> **About this exercise**:
What you return must be an exact copy of the lines in the listing below between the line holding "def cmdRestore (s" and the line holding "else if r ≠", inclusive, and nothing more.

> **Dataset**:
/-- A cycle ends in error: RP_ERR, data 0, the cause and the address (Table 15-3). -/
def rpErr (cause addr : Nat) (write : Bool) (s : State) : State :=
  ({ s with rp := { s.rp with
      data := 0, err := true, errAddr := word [(0, 24, addr), (24, 3, cause), bf 27 write], cntPort := satAdd 0xFFFF s.rp.cntPort 1 } }).setEvt 1 0

/-- While the control island is off nothing answers (R454): the pins show every cycle end in error, and no register changes. -/
def rpDead (s : State) : State := { s with rp := { s.rp with data := 0, err := true } }

/-- A write access to a control-island register of the port's own: refused while busy (R458). -/
def rpWrite (addr : Nat) (f : State → State) (s : State) : State :=
  if !s.ctlOn then s.rpDead else if s.busy then s.rpErr 1 addr true else f (s.rpData 0)

/-- A read access to a control-island register outside the Quick window. -/
def rpRead (addr : Nat) (f : State → Word × State) (s : State) : State :=
  if !s.ctlOn then s.rpDead else if s.busy then s.rpErr 1 addr false else let r := f s; r.2.rpData r.1

/-! ### Judging image slots (R438 to R441) -/

/-- The key hash in force: the first valid bank. -/
def keyHash (s : State) : Option (List Byte) :=
  match rd s.keyBanks 0, rd s.keyBanks 1 with
  | .valid h, _ => some h
  | _, .valid h => some h
  | _, _ => none

def judgeEnv (s : State) : JudgeEnv :=
  { keyHash := s.keyHash, counter := s.fuseCnt, awaySeat := s.pins.awaySeat, ownAddr := if s.aon.fabAddr = 0 then none else some s.aon.fabAddr }

/-- The verdict on a device's copy of a slot. -/
def judgeCopy (s : State) (x d : Nat) : Verdict :=
  if !(rd s.ledg.dev d).ok then { result := 11 } else judgeBytes s.judgeEnv (Mem.readN 0xFF (s.norMem d) (0x400000 + x * 0x100000) 0x100000)

/-- Judge one slot (R439): its registers, and the image where one copy passes. -/
def judgeSlot (x : Nat) (s : State) : Option BImg × State :=
  let v0 := s.judgeCopy x 0
  let v1 := s.judgeCopy x 1
  let p0 := v0.result == 0
  let p1 := v1.result == 0
  let v := if p0 then v0 else if p1 then v1 else v0
  let sv : SlotVerdict := { result := if v.result = 0 then 2 else v.result, copy0 := p0, copy1 := p1, svn := v.hdr.svn, imgSeq := v.hdr.imgSeq }
  let s1 := s.mdBimg (fun b => { b with
    slots := wr b.slots x sv
    fault := if v.result = 9 || v.result = 10 then word [(0, 16, v.fType), (16, 12, v.fRec), bf 28 (x == 1)] else b.fault })
  let s2 := if 3 ≤ v.result then s1.setEvt 11 1 else s1
  let fix := fun (d : Nat) (t : State) => if (rd t.ledg.dev d).ok && !(t.ledg.bg.any (fun b => b.kind == .slotRepair x)) then
      { t with ledg := { t.ledg with bg := t.ledg.bg ++ [{ kind := .slotRepair x, dev := d, ops := slotCopyOps x }] } } else t
  let s3 := if p0 && !p1 then fix 1 s2 else if p1 && !p0 then fix 0 s2 else s2
  (if v.result = 0 then some v.img else none, s3)

/-- An image is accepted at Boot: every section is loaded (R439, R475, R518), a string it does not configure holds no UNRES (R284), the
sources of a paired image follow the heartbeat and the partner link (R380), and the claim's occasion arises (R332). -/
def accept (x : Nat) (i : BImg) (s : State) : State :=
  let s1 := (s.mdBimg (fun b => { b with img := i, running := true, runSlot := x, slots := md b.slots x (fun v => { v with result := 1 }) })).setEvt 11 0
  let s2 := { s1 with aon := { s1.aon with strs := tgen 16 (fun k => let x := rd s1.aon.strs k; { x with unres := x.unres && (s1.strCfg k).configured }) } }
  let s3 := (s2.stakeLoad true).loadLevels.firstDrive.isoJoin.acceptChips.fabImage
  ((s3.follow 126 0xFFFF (s3.paired && !s3.pair.hbOk)).follow 127 0xFFFF (s3.paired && !s3.pair.plUp)).bootToken s2.pins.tokenLow

/-- Judge both slots and accept the newer valid one, slot A on ties. -/
def bimgJudge (s : State) : State :=
  let (a, s1) := s.judgeSlot 0
  let (b, s2) := s1.judgeSlot 1
  match a, b with
  | none, none => s2
  | some i, none => s2.accept 0 i
  | none, some j => s2.accept 1 j
  | some i, some j => if i.hdr.imgSeq < j.hdr.imgSeq then s2.accept 1 j else s2.accept 0 i

/-- BIMG_SELECT: after the ledger scan of a Boot (R439). -/
def bimgSelect (s : State) : State := if s.top.state = .boot && s.ctlOn && s.ledg.scanDone && !s.bimg.running then s.bimgJudge else s

/-- Both slots are judged again in Boot; with an image loaded already none is accepted, and its slot stays the running one while it passes (R441, R448). -/
def bimgRejudge (s : State) : State :=
  if s.top.state ≠ .boot || !s.ctlOn || !s.ledg.scanDone then s
  else if !s.bimg.running then s.bimgJudge
  else
    let s1 := (((s.judgeSlot 0).2).judgeSlot 1).2
    s1.mdBimg (fun b => { b with slots := md b.slots s.bimg.runSlot (fun v => if v.result = 2 then { v with result := 1 } else v) })

/-- BIMG_RESCAN acts only in Boot (R441). -/
def bimgRescan (s : State) : State := s.bimgRejudge

/-! ### Image and fuse commands (R442 to R448) -/

/-- BIMG.CMD_STAT at the start of image command `n`. -/
def bimgStart (n : Nat) (s : State) : State := s.mdBimg (fun b => { b with cmd := n, state := 1, result := 0 })
def bimgReject (n res : Nat) (s : State) : State := s.mdBimg (fun b => { b with cmd := n, state := 6, result := res })

/-- A slot write's operations on one device: eight erases, then 128 pages (R443). -/
def slotWriteOps (s : State) : List NorOp :=
  let a := s.chunkAddr
  (List.range 8).map (fun i => NorOp.erase (a + i * 4096)) ++ pages 128 a (Mem.readN 0 s.bimg.stg 0 0x8000)

/-- A slot write has ended on every device: the command ends, and in Boot both slots are judged again (R441, R443). -/
def slotWritePoll (s : State) : State :=
  if s.cmd.code ≠ 1 || s.cmd.state ≠ 1 || (s.bimg.state ≠ 3 && s.bimg.state ≠ 4) then s
  else (s.cmdEnd (if s.bimg.state = 3 then 2 else 3)).bimgRejudge

/-- A key fuse's result: the first blank bank (R448). -/
def blankBank (s : State) : Option Nat := (List.range 2).find? (fun i => rd s.keyBanks i == .blank)

/-- BIMG.KEYH as bytes: what it reads, which is the fused hash while a bank is valid. -/
def keyhBytes (s : State) : List Byte :=
  match s.keyHash with | some h => h | none => s.bimg.keyh.flatMap (fun w => leBytes 4 w.toNat)

/-- What a reload changes at its commit boundary, the first at which its checks have ended (R388, R413, R414, R444, R445); the epoch's
close is one with an early close asked for (DEDUCED, log entry 188). -/
def reloadCommit (s : State) : State :=
  match s.bimg.reload with
  | none => s
  | some (x, i) =>
    if s.bimg.wait ≠ 0 then s.mdBimg (fun b => { b with wait := b.wait - 1 })
    else
    let s0 := (s.mdBimg (fun b => { b with img := { i with ledg := b.img.ledg }, runSlot := x, reload := none, state := 3 })).setEvt 11 0
    let s01 := { s0 with ledg := { s0.ledg with next := some i.ledg } }
    let s1 := if s01.ledg.epochs then s01.epochClose (5 ||| s01.ledg.closeDue.getD 0) else s01.takeTuning
    let s2 := s1.stakeLoad false
    let s3 := forN 16 (fun k t => t.mdStr k (fun y => { y with runOk := false })) s2
    s3.fabImage.cmdEnd 2

/-- A fuse of a running counter advance is blown at this boundary, unless an abort acts at it (DESIGN CHOICE, log entry 187); at the
running SVN it ends (R447). -/
def counterTurn (s : State) : State :=
  if s.cmd.code ≠ 3 || s.cmd.state ≠ 1 || s.cmd.abortPend then s
  else
    let s1 := { s with fuseCnt := min 64 (s.fuseCnt + 1) }
    if s1.im.hdr.svn ≤ s1.fuseCnt then (s1.mdBimg (fun b => { b with state := 3 })).cmdEnd 2 else s1

/-- A key fuse completes: the bank is blown and read back, and both slots are judged again (R448). -/
def keyFuseTurn (s : State) : State :=
  if s.cmd.code ≠ 4 || s.cmd.state ≠ 1 then s
  else
    match (List.range 2).find? (fun i => rd s.keyBanks i == .torn && i == s.bimg.bank) with
    | none => s
    | some i =>
      let s1 := { s with keyBanks := wr s.keyBanks i (.valid s.keyhBytes) }
      ((s1.mdBimg (fun b => { b with state := 3, result := 0 })).cmdEnd 2).bimgRejudge

/-! ### TOP.CMD (R458 to R460) -/

/-- Start long command `c`: accepted it runs, refused it completes with STATE 5. -/
def longCmd (c : Nat) (ok : Bool) (f : State → State) (s : State) : State :=
  if ok then f (s.mdCmd (fun _ => { code := c, state := 1 })) else s.mdCmd (fun _ => { code := c, state := 5 })

/-- A short command: STATE 2 or 5, never RP_BUSY (R459). -/
def shortCmd (c : Nat) (ok : Bool) (f : State → State) (s : State) : State :=
  let s1 := s.mdCmd (fun _ => { code := c, state := if ok then 2 else 5 })
  if ok then f s1 else s1

/-- A standby accepts only the image commands and the ledger export (R460). -/
def standbyOk (s : State) (c : Nat) : Bool := !s.pair.standby || c ≤ 4 || c == 9

/-- 0x01 SLOT_WRITE. -/
def cmdSlotWrite (s : State) : State :=
  let ok := s.inState [.boot, .ready, .service] && !(s.bimg.running && s.argSlot == s.bimg.runSlot)
  if !ok then (s.bimgReject 1 0).longCmd 1 false (fun t => t)
  else s.longCmd 1 true (fun t =>
    let ops := t.slotWriteOps
    let jobs := t.norDevs.map (fun d => ({ kind := .slotWrite, dev := d, ops } : BgJob))
    let t1 := { t.bimgStart 1 with ledg := { t.ledg with bg := t.ledg.bg ++ jobs.mergeSort (fun a b => decide (a.dev ≤ b.dev)) } }
    if jobs.isEmpty then (t1.mdBimg (fun b => { b with state := 4 })).cmdEnd 3 else t1)

/-- 0x02 TUNING_RELOAD: the slot is judged as it stands at the command; the checks end after a time the rule only bounds by 300 ms, a free value
(log entry 181), and the commit follows at the next boundary (R444). -/
def cmdReload (s : State) : State :=
  if s.top.state ≠ .ready || !s.bimg.running || s.argSlot = s.bimg.runSlot then (s.bimgReject 2 0).longCmd 2 false (fun t => t)
  else s.longCmd 2 true (fun t =>
    let x := t.argSlot
    let (i, t1) := t.judgeSlot x
    match i with
    | none => (t1.bimgReject 2 (rd t1.bimg.slots x).result).cmdEnd 5
    | some j =>
      if j.hdr.structCrc ≠ t1.im.hdr.structCrc then (t1.bimgReject 2 13).cmdEnd 5
      else ((t1.bimgStart 2).mdBimg (fun b => { b with reload := some (x, j), wait := (Config.freeWord t.clk.free).toNat % 300 })).tick)

/-- 0x03 COUNTER_ADVANCE. -/
def cmdCounter (s : State) : State :=
  if s.top.state = .ready && decide (s.fuseCnt < s.im.hdr.svn) then s.longCmd 3 true (bimgStart 3) else (s.bimgReject 3 0).longCmd 3 false (fun t => t)

/-- 0x04 KEY_FUSE: the bank is torn until the command completes (R438, R448). -/
def cmdKeyFuse (s : State) : State :=
  match s.top.state, s.blankBank with
  | .boot, some i => s.longCmd 4 true (fun t => ({ t.bimgStart 4 with keyBanks := wr t.keyBanks i .torn }).mdBimg (fun b => { b with bank := i }))
  | _, _ => (s.bimgReject 4 0).longCmd 4 false (fun t => t)

/-- 0x08 ESTIMATOR_RESTORE: the records are copied into the inactive AON bank and checked at once, and committed at the next boundary (R293, R295). -/
def cmdRestore (s : State) : State :=
  let s1 := s.bankCopy
  let r := s1.restoreCheck
  if !s.standbyOk 8 then s.longCmd 8 false (fun t => t)
  else if r ≠ 0 then ((({ s with nrg := { s.nrg with rstResult := r } }).setEvt 5 8).restoreRejected).longCmd 8 false (fun t => t)
  else s1.longCmd 8 true (fun t => { t with nrg := { t.nrg with restore := some (BitVec.ofNat 16 (bitsOf t.nrg.rstArg 15 0)) } })

/-- 0x09 LEDGER_EXPORT: the epoch closes early and the command waits for the writer's queue (R429). -/
def cmdExport (s : State) : State := s.longCmd 9 true (fun t => (({ t with ledg := { t.ledg with exporting := true } }).epochAsk 1))

/-- The export's end: once the writer's queue holds no record HOLD is set. -/
def exportTurn (s : State) : State :=
  if s.ledg.exporting && s.ledg.queue.isEmpty && s.ledg.cur.isNone && s.ledg.deferred.isNone && s.ledg.closeDue.isNone then
    ({ s with ledg := { s.ledg with exporting := false, hold := true, lost := 0 } }).cmdEnd 2
  else s

/-- A vault job by its long command. -/
def cmdJob (c : Nat) (start : State → Bool × State) (s : State) : State :=
  if s.busy then s
  else
    let s0 := s.mdCmd (fun _ => { code := c, state := 1 })
    if !s.standbyOk c then s.mdCmd (fun _ => { code := c, state := 5 })
    else
      let (ok, t) := start s0
      if ok then t else t.mdCmd (fun _ => { code := c, state := 5 })

def cmdVerify (s : State) : State := s.cmdJob 0x11 startVerify
def cmdDrain (s : State) : State := s.cmdJob 0x12 startDrain
def cmdRebuild (s : State) : State := s.cmdJob 0x13 startRebuild
def cmdVaultExport (s : State) : State := s.cmdJob 0x14 startExport
def cmdKeyErase (s : State) : State := s.cmdJob 0x15 startErase
def cmdFormat (s : State) : State := s.cmdJob 0x16 startFormat

/-- The SCL periods of one pass over the fixed-power list fit 4 ms (R471). -/
def calFits (s : State) : Bool :=
  let n := (idxs 16 (fun i => rd s.im.pol.fixPwr i != 0x7F)).length
  decide (n * 150 * (match s.im.core.pmbSpeed with | 0 => 1000 | 1 => 250 | _ => 100) ≤ 400000)

/-- 0x20 CALIBRATION_SAVE (R160, R471): it trips at the next boundary. -/
def cmdCal (s : State) : State :=
  s.longCmd 0x20 (s.standbyOk 0x20 && s.holder && s.top.state == .ready && !s.stake.v.short && 0 < s.healthyCount && s.calFits)
    (fun t => t.mdSave (fun v => { v with calReq := true }))

/-- 0x21 SWAP_DRILL (R350). -/
def cmdDrill (s : State) : State :=
  if s.standbyOk 0x21 && s.handConds && (s.pair.legs = 0 || 3 ≤ s.pair.legs) then
    s.longCmd 0x21 true (fun t => t.mdPair (fun p => { p with legs := 0, drillCut := false, drillSt := 1, drillRes := 0, hand := 1, handDrill := true }))
  else (s.mdPair (fun p => { p with drillRes := 6 })).longCmd 0x21 false (fun t => t)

> **Worked solution**:
def cmdRestore (s : State) : State :=
  let s1 := s.bankCopy
  let r := s1.restoreCheck
  if !s.standbyOk 8 then s.longCmd 8 false (fun t => t)
  else if r ≠ 0 then ((({ s with nrg := { s.nrg with rstResult := r } }).setEvt 5 8).restoreRejected).longCmd 8 false (fun t => t)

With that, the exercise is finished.